The "annotating agent"
By the nature of their work, agents are exposed to hundreds and sometimes thousands of conversations. As a result, these agents become “distinguished experts” in identifying consumers' needs and wants based on text. When agents receive a conversation, they quickly understand the consumers’ intent, and if the intent is not clear, they have the option of asking the consumer to clarify it. Therefore, agents are in an ideal position to identify AI automation issues and suggest a correct solution. Agents can use their expertise to suggest an intent for messages in which bots did not identify the intent. In many cases, permission to annotate is granted to the more experienced agents.
LivePerson's AI annotation management empowers agents to:
- Seamlessly view annotations and transcripts to understand the context of a message
- Edit and classify domains and intents of the incoming annotations
- Review existing training phrases in a chosen intent and compare with the new annotation
- Accept the annotation to be added to the intent, or archive it for future reference - closing the annotation loop all in one place
Limitations
AI Annotator doesn't work on third-party bots.
Get started
AI Annotator requires backend enablement. Contact your LivePerson representative for more info.

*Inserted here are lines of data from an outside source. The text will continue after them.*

@[simp] theorem State.cancel_static (s : State) (r : Request) (j : Port) :
    ((s.cancel r).spindle j).geometry = (s.spindle j).geometry ∧
    ((s.cancel r).spindle j).lines = (s.spindle j).lines := by
  unfold State.cancel
  try dsimp only
  repeat' split
  all_goals simp

@[simp] theorem State.clearFault_static (s : State) (p : Port) (j : Port) :
    ((s.clearFault p).spindle j).geometry = (s.spindle j).geometry ∧
    ((s.clearFault p).spindle j).lines = (s.spindle j).lines := by
  unfold State.clearFault
  try dsimp only
  simp [State.modSpindle_geometry, State.modSpindle_lines]

@[simp] theorem State.spunChange_static (s : State) (p : Port) (b : Bool) (j : Port) :
    ((s.spunChange p b).spindle j).geometry = (s.spindle j).geometry ∧
    ((s.spunChange p b).spindle j).lines = (s.spindle j).lines := by
  unfold State.spunChange
  try dsimp only
  repeat' split
  all_goals simp

@[simp] theorem State.unitFault_static (s : State) (p : Port) (j : Port) :
    ((s.unitFault p).spindle j).geometry = (s.spindle j).geometry ∧
    ((s.unitFault p).spindle j).lines = (s.spindle j).lines := by
  unfold State.unitFault
  try dsimp only
  repeat' split
  all_goals simp

@[simp] theorem State.reportThreshold_static (s : State) (p : Port) (j : Port) :
    ((s.reportThreshold p).spindle j).geometry = (s.spindle j).geometry ∧
    ((s.reportThreshold p).spindle j).lines = (s.spindle j).lines := by
  unfold State.reportThreshold
  try dsimp only
  repeat' split
  all_goals simp

@[simp] theorem State.indexLost_static (s : State) (p : Port) (j : Port) :
    ((s.indexLost p).spindle j).geometry = (s.spindle j).geometry ∧
    ((s.indexLost p).spindle j).lines = (s.spindle j).lines := by
  unfold State.indexLost
  try dsimp only
  simp

@[simp] theorem State.shortRevolution_static (s : State) (p : Port) (j : Port) :
    ((s.shortRevolution p).spindle j).geometry = (s.spindle j).geometry ∧
    ((s.shortRevolution p).spindle j).lines = (s.spindle j).lines := by
  unfold State.shortRevolution
  try dsimp only
  simp

@[simp] theorem State.trackSector_static (s : State) (p : Port) (j : Port) :
    ((s.trackSector p).spindle j).geometry = (s.spindle j).geometry ∧
    ((s.trackSector p).spindle j).lines = (s.spindle j).lines := by
  unfold State.trackSector
  try dsimp only
  repeat' (first | (simp; done) | split)

@[simp] theorem State.enterReady_static (s : State) (p : Port) (j : Port) :
    ((s.enterReady p).spindle j).geometry = (s.spindle j).geometry ∧
    ((s.enterReady p).spindle j).lines = (s.spindle j).lines := by
  unfold State.enterReady
  try dsimp only
  simp

@[simp] theorem State.trackIndex_static (s : State) (p : Port) (j : Port) :
    ((s.trackIndex p).spindle j).geometry = (s.spindle j).geometry ∧
    ((s.trackIndex p).spindle j).lines = (s.spindle j).lines := by
  unfold State.trackIndex
  try dsimp only
  repeat' split
  all_goals simp

@[simp] theorem State.spindleIndex_static (s : State) (p : Port) (j : Port) :
    ((s.spindleIndex p).spindle j).geometry = (s.spindle j).geometry ∧
    ((s.spindleIndex p).spindle j).lines = (s.spindle j).lines := by
  unfold State.spindleIndex
  try dsimp only
  repeat' split
  all_goals simp

@[simp] theorem State.countedMark_static (s : State) (e : Engagement) (b : Bool) (j : Port) :
    ((s.countedMark e b).spindle j).geometry = (s.spindle j).geometry ∧
    ((s.countedMark e b).spindle j).lines = (s.spindle j).lines := by
  unfold State.countedMark
  try dsimp only
  repeat' split
  all_goals simp

@[simp] theorem State.formatIndex_static (s : State) (e : Engagement) (j : Port) :
    ((s.formatIndex e).spindle j).geometry = (s.spindle j).geometry ∧
    ((s.formatIndex e).spindle j).lines = (s.spindle j).lines := by
  unfold State.formatIndex
  try dsimp only
  repeat' split
  all_goals simp

@[simp] theorem State.channelMark_static (s : State) (p : Port) (b : Bool) (j : Port) :
    ((s.channelMark p b).spindle j).geometry = (s.spindle j).geometry ∧
    ((s.channelMark p b).spindle j).lines = (s.spindle j).lines := by
  unfold State.channelMark
  try dsimp only
  repeat' split
  all_goals simp

@[simp] theorem State.passOver_static (s : State) (e : Engagement) (j : Port) :
    ((s.passOver e).spindle j).geometry = (s.spindle j).geometry ∧
    ((s.passOver e).spindle j).lines = (s.spindle j).lines := by
  unfold State.passOver
  try dsimp only
  repeat' split
  all_goals simp

@[simp] theorem State.beginRead_static (s : State) (e : Engagement) (w : Word) (n : Nat) (j : Port) :
    ((s.beginRead e w n).spindle j).geometry = (s.spindle j).geometry ∧
    ((s.beginRead e w n).spindle j).lines = (s.spindle j).lines := by
  unfold State.beginRead
  try dsimp only
  repeat' split
  all_goals simp

@[simp] theorem State.beginWrite_static (s : State) (e : Engagement) (r : Request) (w : Word) (n : Nat) (j : Port) :
    ((s.beginWrite e r w n).spindle j).geometry = (s.spindle j).geometry ∧
    ((s.beginWrite e r w n).spindle j).lines = (s.spindle j).lines := by
  unfold State.beginWrite
  try dsimp only
  repeat' split
  all_goals simp

@[simp] theorem State.beginData_static (s : State) (e : Engagement) (w : Word) (n : Nat) (j : Port) :
    ((s.beginData e w n).spindle j).geometry = (s.spindle j).geometry ∧
    ((s.beginData e w n).spindle j).lines = (s.spindle j).lines := by
  unfold State.beginData
  try dsimp only
  repeat' split
  all_goals simp

@[simp] theorem State.searchHeader_static (s : State) (e : Engagement) (n : Nat) (h : Option (Word × Word × Word)) (j : Port) :
    ((s.searchHeader e n h).spindle j).geometry = (s.spindle j).geometry ∧
    ((s.searchHeader e n h).spindle j).lines = (s.spindle j).lines := by
  unfold State.searchHeader
  try dsimp only
  repeat' split
  all_goals simp

@[simp] theorem State.judgePass_static (s : State) (e : Engagement) (n : Nat) (h : Option (Word × Word × Word)) (j : Port) :
    ((s.judgePass e n h).spindle j).geometry = (s.spindle j).geometry ∧
    ((s.judgePass e n h).spindle j).lines = (s.spindle j).lines := by
  unfold State.judgePass
  try dsimp only
  repeat' split
  all_goals simp

@[simp] theorem State.passHeader_static (s : State) (e : Engagement) (n : Nat) (h : Option (Word × Word × Word)) (j : Port) :
    ((s.passHeader e n h).spindle j).geometry = (s.spindle j).geometry ∧
    ((s.passHeader e n h).spindle j).lines = (s.spindle j).lines := by
  unfold State.passHeader
  try dsimp only
  repeat' split
  all_goals simp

Understand intent annotations
Sometimes, a bot doesn't recognize the intent behind a consumer’s message. For example, the consumer might say, “I would like to activate my service,” but the bot doesn't recognize the intent. This happens when the training phrases that comprise your intents aren't yielding a high enough confidence level to trigger an intent identification.
When an intent isn't recognized, a fallback flow is triggered, and the consumer might be asked to rephrase the message.
Finally, if the bot doesn't recognize the intent in the rephrased message, the conversation might be escalated to an agent for handling.
Your goal then is to quickly find the consumer intent that hasn't been identified and add it to the bot training model as a training phrase. By doing so, the bot can identify the intents behind similar consumer messages in the future and prevent conversations from being transferred to human agents over and over again.
AI Annotator helps you achieve this by providing users (e.g., agents and bot tuners) who view conversations with the ability to annotate the correct intent. Once the annotation is submitted, the consumer phrase along with the suggested domain and intent is presented in the AI Tasks tab. A user with permission to view the tab and edit the intent model can add the consumer message to the correct intent.
Set up intent annotations
Step 1 - Initiate bots to create intent annotations
Select bots that are using the LivePerson NLU (V1 or V2) or a third-party NLU. A bot that is based on patterns only will not create annotations.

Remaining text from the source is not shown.